**Your task**
Every entry below needs to be repeated exactly.

**Raw data**
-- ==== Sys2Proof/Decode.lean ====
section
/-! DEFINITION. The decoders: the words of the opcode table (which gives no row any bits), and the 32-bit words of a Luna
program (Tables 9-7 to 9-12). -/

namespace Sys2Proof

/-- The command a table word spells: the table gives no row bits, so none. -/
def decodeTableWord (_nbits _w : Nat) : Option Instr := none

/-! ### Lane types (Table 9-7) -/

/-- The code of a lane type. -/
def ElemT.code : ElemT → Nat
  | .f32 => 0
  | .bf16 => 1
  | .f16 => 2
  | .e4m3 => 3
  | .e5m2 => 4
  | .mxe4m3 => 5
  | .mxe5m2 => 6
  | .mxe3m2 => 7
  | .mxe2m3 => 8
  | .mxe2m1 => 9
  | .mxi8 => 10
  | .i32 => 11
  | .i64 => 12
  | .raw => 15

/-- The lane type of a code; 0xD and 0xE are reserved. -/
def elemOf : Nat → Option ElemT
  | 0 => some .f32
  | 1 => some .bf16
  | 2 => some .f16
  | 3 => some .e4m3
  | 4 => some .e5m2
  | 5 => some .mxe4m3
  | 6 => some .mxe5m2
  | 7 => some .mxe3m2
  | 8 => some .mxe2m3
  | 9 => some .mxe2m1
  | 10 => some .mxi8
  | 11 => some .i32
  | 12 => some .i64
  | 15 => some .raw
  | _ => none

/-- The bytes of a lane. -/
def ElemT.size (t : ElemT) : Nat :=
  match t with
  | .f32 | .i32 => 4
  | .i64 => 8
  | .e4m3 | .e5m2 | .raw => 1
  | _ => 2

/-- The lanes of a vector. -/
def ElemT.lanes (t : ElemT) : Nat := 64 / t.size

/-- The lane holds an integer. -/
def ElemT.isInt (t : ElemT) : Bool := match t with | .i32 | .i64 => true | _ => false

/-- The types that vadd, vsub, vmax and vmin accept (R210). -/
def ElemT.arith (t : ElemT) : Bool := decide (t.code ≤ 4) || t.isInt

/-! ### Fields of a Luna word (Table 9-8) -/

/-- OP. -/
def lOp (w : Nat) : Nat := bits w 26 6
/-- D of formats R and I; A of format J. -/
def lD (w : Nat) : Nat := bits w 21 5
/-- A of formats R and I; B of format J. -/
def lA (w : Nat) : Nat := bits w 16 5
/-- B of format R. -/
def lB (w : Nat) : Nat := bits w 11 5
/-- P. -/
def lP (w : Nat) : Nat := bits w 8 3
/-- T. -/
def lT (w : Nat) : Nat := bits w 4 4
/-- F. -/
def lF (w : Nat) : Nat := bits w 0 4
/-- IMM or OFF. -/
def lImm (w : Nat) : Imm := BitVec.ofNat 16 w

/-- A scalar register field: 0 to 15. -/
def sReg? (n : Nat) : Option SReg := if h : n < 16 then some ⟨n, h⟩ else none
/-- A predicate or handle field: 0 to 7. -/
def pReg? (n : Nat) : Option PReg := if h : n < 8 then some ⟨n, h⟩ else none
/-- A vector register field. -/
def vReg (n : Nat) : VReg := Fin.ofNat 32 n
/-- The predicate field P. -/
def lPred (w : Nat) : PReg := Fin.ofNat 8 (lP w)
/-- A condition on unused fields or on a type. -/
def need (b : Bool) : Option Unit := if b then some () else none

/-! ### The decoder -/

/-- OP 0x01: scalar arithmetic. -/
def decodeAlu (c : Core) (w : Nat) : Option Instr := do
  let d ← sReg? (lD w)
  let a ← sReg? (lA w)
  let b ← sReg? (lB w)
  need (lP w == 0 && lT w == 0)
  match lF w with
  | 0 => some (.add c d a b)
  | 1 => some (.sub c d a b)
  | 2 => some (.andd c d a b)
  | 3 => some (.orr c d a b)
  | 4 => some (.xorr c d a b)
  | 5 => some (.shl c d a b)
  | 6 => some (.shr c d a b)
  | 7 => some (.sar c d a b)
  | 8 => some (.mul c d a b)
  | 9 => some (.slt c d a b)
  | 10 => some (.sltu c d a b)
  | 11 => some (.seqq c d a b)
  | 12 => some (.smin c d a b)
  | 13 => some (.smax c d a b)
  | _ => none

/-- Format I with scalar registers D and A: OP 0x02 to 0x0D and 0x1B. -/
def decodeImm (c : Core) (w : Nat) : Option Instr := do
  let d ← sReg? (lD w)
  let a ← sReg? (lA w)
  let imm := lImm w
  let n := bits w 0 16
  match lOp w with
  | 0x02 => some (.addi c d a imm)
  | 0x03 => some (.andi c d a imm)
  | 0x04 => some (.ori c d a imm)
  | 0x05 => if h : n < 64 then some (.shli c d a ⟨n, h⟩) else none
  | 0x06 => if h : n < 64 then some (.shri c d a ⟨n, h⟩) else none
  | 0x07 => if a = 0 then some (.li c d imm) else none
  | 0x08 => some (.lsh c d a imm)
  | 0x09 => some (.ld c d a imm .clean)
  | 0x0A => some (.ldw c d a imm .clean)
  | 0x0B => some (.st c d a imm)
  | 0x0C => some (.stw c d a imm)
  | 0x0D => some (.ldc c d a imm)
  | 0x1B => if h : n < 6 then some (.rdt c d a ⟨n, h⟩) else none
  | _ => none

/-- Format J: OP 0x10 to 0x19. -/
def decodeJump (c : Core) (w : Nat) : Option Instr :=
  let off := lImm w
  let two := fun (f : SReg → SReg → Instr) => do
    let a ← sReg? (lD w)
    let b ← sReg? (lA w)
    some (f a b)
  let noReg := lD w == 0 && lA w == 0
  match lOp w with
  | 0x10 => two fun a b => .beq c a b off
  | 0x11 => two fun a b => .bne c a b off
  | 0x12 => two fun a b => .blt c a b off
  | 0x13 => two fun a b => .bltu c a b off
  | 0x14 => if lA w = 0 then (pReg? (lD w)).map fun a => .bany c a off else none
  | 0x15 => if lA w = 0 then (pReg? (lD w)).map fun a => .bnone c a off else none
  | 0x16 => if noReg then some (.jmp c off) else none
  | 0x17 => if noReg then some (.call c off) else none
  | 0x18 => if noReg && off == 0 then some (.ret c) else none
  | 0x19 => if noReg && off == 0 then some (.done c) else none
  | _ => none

**Exercise result**
-- ==== Sys2Proof/Decode.lean ====
section
/-! DEFINITION. The decoders: the words of the opcode table (which gives no row any bits), and the 32-bit words of a Luna
program (Tables 9-7 to 9-12). -/

namespace Sys2Proof

/-- The command a table word spells: the table gives no row bits, so none. -/
def decodeTableWord (_nbits _w : Nat) : Option Instr := none

/-! ### Lane types (Table 9-7) -/

/-- The code of a lane type. -/
def ElemT.code : ElemT → Nat
  | .f32 => 0
  | .bf16 => 1
  | .f16 => 2
  | .e4m3 => 3
  | .e5m2 => 4
  | .mxe4m3 => 5
  | .mxe5m2 => 6
  | .mxe3m2 => 7
  | .mxe2m3 => 8
  | .mxe2m1 => 9
  | .mxi8 => 10
  | .i32 => 11
  | .i64 => 12
  | .raw => 15

/-- The lane type of a code; 0xD and 0xE are reserved. -/
def elemOf : Nat → Option ElemT
  | 0 => some .f32
  | 1 => some .bf16
  | 2 => some .f16
  | 3 => some .e4m3
  | 4 => some .e5m2
  | 5 => some .mxe4m3
  | 6 => some .mxe5m2
  | 7 => some .mxe3m2
  | 8 => some .mxe2m3
  | 9 => some .mxe2m1
  | 10 => some .mxi8
  | 11 => some .i32
  | 12 => some .i64
  | 15 => some .raw
  | _ => none

/-- The bytes of a lane. -/
def ElemT.size (t : ElemT) : Nat :=
  match t with
  | .f32 | .i32 => 4
  | .i64 => 8
  | .e4m3 | .e5m2 | .raw => 1
  | _ => 2

/-- The lanes of a vector. -/
def ElemT.lanes (t : ElemT) : Nat := 64 / t.size

/-- The lane holds an integer. -/
def ElemT.isInt (t : ElemT) : Bool := match t with | .i32 | .i64 => true | _ => false

/-- The types that vadd, vsub, vmax and vmin accept (R210). -/
def ElemT.arith (t : ElemT) : Bool := decide (t.code ≤ 4) || t.isInt

/-! ### Fields of a Luna word (Table 9-8) -/

/-- OP. -/
def lOp (w : Nat) : Nat := bits w 26 6
/-- D of formats R and I; A of format J. -/
def lD (w : Nat) : Nat := bits w 21 5
/-- A of formats R and I; B of format J. -/
def lA (w : Nat) : Nat := bits w 16 5
/-- B of format R. -/
def lB (w : Nat) : Nat := bits w 11 5
/-- P. -/
def lP (w : Nat) : Nat := bits w 8 3
/-- T. -/
def lT (w : Nat) : Nat := bits w 4 4
/-- F. -/
def lF (w : Nat) : Nat := bits w 0 4
/-- IMM or OFF. -/
def lImm (w : Nat) : Imm := BitVec.ofNat 16 w

/-- A scalar register field: 0 to 15. -/
def sReg? (n : Nat) : Option SReg := if h : n < 16 then some ⟨n, h⟩ else none
/-- A predicate or handle field: 0 to 7. -/
def pReg? (n : Nat) : Option PReg := if h : n < 8 then some ⟨n, h⟩ else none
/-- A vector register field. -/
def vReg (n : Nat) : VReg := Fin.ofNat 32 n
/-- The predicate field P. -/
def lPred (w : Nat) : PReg := Fin.ofNat 8 (lP w)
/-- A condition on unused fields or on a type. -/
def need (b : Bool) : Option Unit := if b then some () else none

/-! ### The decoder -/

/-- OP 0x01: scalar arithmetic. -/
def decodeAlu (c : Core) (w : Nat) : Option Instr := do
  let d ← sReg? (lD w)
  let a ← sReg? (lA w)
  let b ← sReg? (lB w)
  need (lP w == 0 && lT w == 0)
  match lF w with
  | 0 => some (.add c d a b)
  | 1 => some (.sub c d a b)
  | 2 => some (.andd c d a b)
  | 3 => some (.orr c d a b)
  | 4 => some (.xorr c d a b)
  | 5 => some (.shl c d a b)
  | 6 => some (.shr c d a b)
  | 7 => some (.sar c d a b)
  | 8 => some (.mul c d a b)
  | 9 => some (.slt c d a b)
  | 10 => some (.sltu c d a b)
  | 11 => some (.seqq c d a b)
  | 12 => some (.smin c d a b)
  | 13 => some (.smax c d a b)
  | _ => none

/-- Format I with scalar registers D and A: OP 0x02 to 0x0D and 0x1B. -/
def decodeImm (c : Core) (w : Nat) : Option Instr := do
  let d ← sReg? (lD w)
  let a ← sReg? (lA w)
  let imm := lImm w
  let n := bits w 0 16
  match lOp w with
  | 0x02 => some (.addi c d a imm)
  | 0x03 => some (.andi c d a imm)
  | 0x04 => some (.ori c d a imm)
  | 0x05 => if h : n < 64 then some (.shli c d a ⟨n, h⟩) else none
  | 0x06 => if h : n < 64 then some (.shri c d a ⟨n, h⟩) else none
  | 0x07 => if a = 0 then some (.li c d imm) else none
  | 0x08 => some (.lsh c d a imm)
  | 0x09 => some (.ld c d a imm .clean)
  | 0x0A => some (.ldw c d a imm .clean)
  | 0x0B => some (.st c d a imm)
  | 0x0C => some (.stw c d a imm)
  | 0x0D => some (.ldc c d a imm)
  | 0x1B => if h : n < 6 then some (.rdt c d a ⟨n, h⟩) else none
  | _ => none

/-- Format J: OP 0x10 to 0x19. -/
def decodeJump (c : Core) (w : Nat) : Option Instr :=
  let off := lImm w
  let two := fun (f : SReg → SReg → Instr) => do
    let a ← sReg? (lD w)
    let b ← sReg? (lA w)
    some (f a b)
  let noReg := lD w == 0 && lA w == 0
  match lOp w with
  | 0x10 => two fun a b => .beq c a b off
  | 0x11 => two fun a b => .bne c a b off
  | 0x12 => two fun a b => .blt c a b off
  | 0x13 => two fun a b => .bltu c a b off
  | 0x14 => if lA w = 0 then (pReg? (lD w)).map fun a => .bany c a off else none
  | 0x15 => if lA w = 0 then (pReg? (lD w)).map fun a => .bnone c a off else none
  | 0x16 => if noReg then some (.jmp c off) else none
  | 0x17 => if noReg then some (.call c off) else none
  | 0x18 => if noReg && off == 0 then some (.ret c) else none
  | 0x19 => if noReg && off == 0 then some (.done c) else none
  | _ => none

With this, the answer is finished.